What Do Anime Fans Do When They’re Not Watching Anime? Anime & Music
Thus far in our blog series, we’ve focused on who anime viewers are and we have seen them be a diverse, global audience. And we’ve looked a bit at their anime genre preferences. But what about when they are not watching anime?
For one, anime viewers seem to be music lovers. This may not come as a surprise to AMV fans, but this engagement with music carries implications for music streaming platforms and live events alike.
Looking at their online activity in the US, music streaming platforms such as Spotify or Pandora are far more popular among anime viewers than non-viewers. Spotify is still building out its anime playlists to their fullest potential, having already done the hard work of licensing so many top anime songs to stream on the platform. Spotify sees anime opening and ending tracks crop up in the US Viral Top 50 Chart regularly.
Of course, music streaming platforms like Spotify or Pandora are not the only places where anime viewers over-index. They are also far more likely to be found on Steam or Twitch. In a future blog post, we plan to explore anime viewers as gamers, but Spotify is a great place to find anime viewers and it is also a place where there is a lot of untapped potential.
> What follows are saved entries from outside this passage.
theorem State.snCmd_kept {w : Nat} {s0 x : State} {t e cmd : Nat}
    (hw : 0x10000000000000000000000000800000000000300000 &&& w = 0x10000000000000000000000000800000000000300000)
    (h : Kept w s0 x) :
    Kept w s0 (State.snCmd x t e cmd).2 := by
  unfold State.snCmd
  extract_lets v0
  with_reducible apply Kept.ite2
  · exact h
  · with_reducible apply Kept.ite2
    · exact h
    · with_reducible apply Kept.ite2
      · exact h
      · with_reducible apply Kept.ite2
        · with_reducible apply Kept.ite2
          · dsimp only
            refine State.wr_kept (maskSub rfl hw) ?_
            exact h
          · exact h
        · with_reducible apply Kept.ite2
          · exact h
          · with_reducible apply Kept.ite2
            · dsimp only
              refine State.snEnd_kept (maskSub rfl hw) ?_
              refine State.modSn_kept (maskSub rfl hw) ?_
              exact h
            · with_reducible apply Kept.ite2
              · split
                · rename_i u1 u2 u3
                  with_reducible apply Kept.ite2
                  · exact h
                  · dsimp only
                    refine State.snEnd_kept (maskSub rfl hw) ?_
                    refine State.snStopWord_kept (maskSub rfl hw) ?_
                    exact h
                · rename_i u4 u5
                  exact h
              · split
                · rename_i u6 u7
                  with_reducible apply Kept.ite2
                  · dsimp only
                    refine State.snEnd_kept (maskSub rfl hw) ?_
                    refine State.withdraw_kept (maskSub rfl hw) ?_
                    exact h
                  · exact h
                · rename_i u8 u9
                  exact h
                · rename_i u10 u11
                  exact h

theorem State.snCommitEntry_kept {w : Nat} {s0 x : State} {t e : Nat} {w_ : Word}
    (hw : 0x10040000000000000001000000800000000000300000 &&& w = 0x10040000000000000001000000800000000000300000)
    (h : Kept w s0 x) :
    Kept w s0 (State.snCommitEntry x t e w_).2 := by
  unfold State.snCommitEntry
  with_reducible apply Kept.ite2
  · refine State.snSubmit_kept (maskSub rfl hw) ?_
    exact h
  · with_reducible apply Kept.ite2
    · refine State.snCmd_kept (maskSub rfl hw) ?_
      exact h
    · with_reducible apply Kept.ite2
      · exact h
      · dsimp only
        refine State.wr_kept (maskSub rfl hw) ?_
        exact h

theorem State.snDeviceDone_kept {w : Nat} {s0 x : State} {x_ : SnTxn} (hw : 0x4900 &&& w = 0x4900) (h : Kept w s0 x) :
    Kept w s0 (State.snDeviceDone x x_) := by
  unfold State.snDeviceDone
  extract_lets v0
  have hv0 : Kept w s0 v0 := by
    unfold v0
    split
    · rename_i u1 u2
      exact h
    · rename_i u3 u4 u5
      refine State.modOb_kept (maskSub rfl hw) ?_
      exact h
  clear_value v0
  with_reducible apply Kept.ite
  · refine State.setFcMark_kept (maskSub rfl hw) ?_
    with_reducible assumption
  · with_reducible assumption

theorem State.snFinish_kept {w : Nat} {s0 x : State} {x_ : SnTxn}
    (hw : 0x10000000000000000020000000800000000000304d00 &&& w = 0x10000000000000000020000000800000000000304d00)
    (h : Kept w s0 x) :
    Kept w s0 (State.snFinish x x_) := by
  unfold State.snFinish
  extract_lets v0 v1 v2
  have hv0 : Kept w s0 v0 := by
    unfold v0
    refine State.modSn_kept (maskSub rfl hw) ?_
    exact h
  clear_value v0
  have hv2 : Kept w s0 v2 := by
    unfold v2
    refine State.snApply_kept (maskSub rfl hw) ?_
    with_reducible assumption
  clear_value v2
  with_reducible apply Kept.ite
  · split
    · rename_i u3 u4
      refine State.snEnd_kept (maskSub rfl hw) ?_
      with_reducible assumption
    · rename_i u5 u6 u7
      extract_lets v8 v9
      have hv9 : Kept w s0 v9 := by
        unfold v9
        refine Kept.foldl ?_ ?_
        · intro i10 i11 i12
          refine State.cjPut_kept (maskSub rfl hw) ?_
          with_reducible assumption
        · with_reducible assumption
      clear_value v9
      refine State.snEnd_kept (maskSub rfl hw) ?_
      refine State.ps_kept (maskSub rfl hw) ?_
      with_reducible assumption
  · with_reducible apply Kept.ite
    · refine State.snDeviceDone_kept (maskSub rfl hw) ?_
      with_reducible assumption
    · refine State.snEnd_kept (maskSub rfl hw) ?_
      refine State.p_kept (maskSub rfl hw) ?_
      with_reducible assumption

theorem State.snCompactStep_kept {w : Nat} {s0 x : State} (hw : 0x100000 &&& w = 0x100000) (h : Kept w s0 x) :
    Kept w s0 (State.snCompactStep x) := by
  unfold State.snCompactStep
  with_reducible apply Kept.ite
  · exact h
  · split
    · rename_i u0 u1
      refine State.modSn_kept (maskSub rfl hw) ?_
      exact h
    · rename_i u2 u3 u4
      with_reducible apply Kept.ite
      · refine State.modSn_kept (maskSub rfl hw) ?_
        exact h
      · refine State.modSn_kept (maskSub rfl hw) ?_
        exact h

theorem State.snLastGasp_kept {w : Nat} {s0 x : State}
    (hw : 0x10000000000000000020000000800000000000304d00 &&& w = 0x10000000000000000020000000800000000000304d00)
    (h : Kept w s0 x) :
    Kept w s0 x.snLastGasp := by
  unfold State.snLastGasp
  extract_lets a b c
  have ha : Kept w s0 a := by
    unfold a
    split
    · exact h
    · exact Kept.ite (State.snFinish_kept (maskSub rfl hw) h) (State.snStopWord_kept (maskSub rfl hw) h)
  have hc : Kept w s0 c := State.modSn_kept (maskSub rfl hw) ha
  exact Kept.ofStore (maskSub rfl hw) hc rfl (nvWf_writes _)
For event organizers, if a Japanese musical act is coming to perform at your convention—what could you do to circulate a Spotify playlist of the band’s music, to help fans get hyped and anticipate the event? To help them find deep cuts, familiarize themselves with the band’s discography, and enjoy the full-length performance even more? What are ways music streaming platforms could better cater to anime viewers? What other ways could anime viewers’ love of music be leveraged to enhance their experiences as both anime and music fans?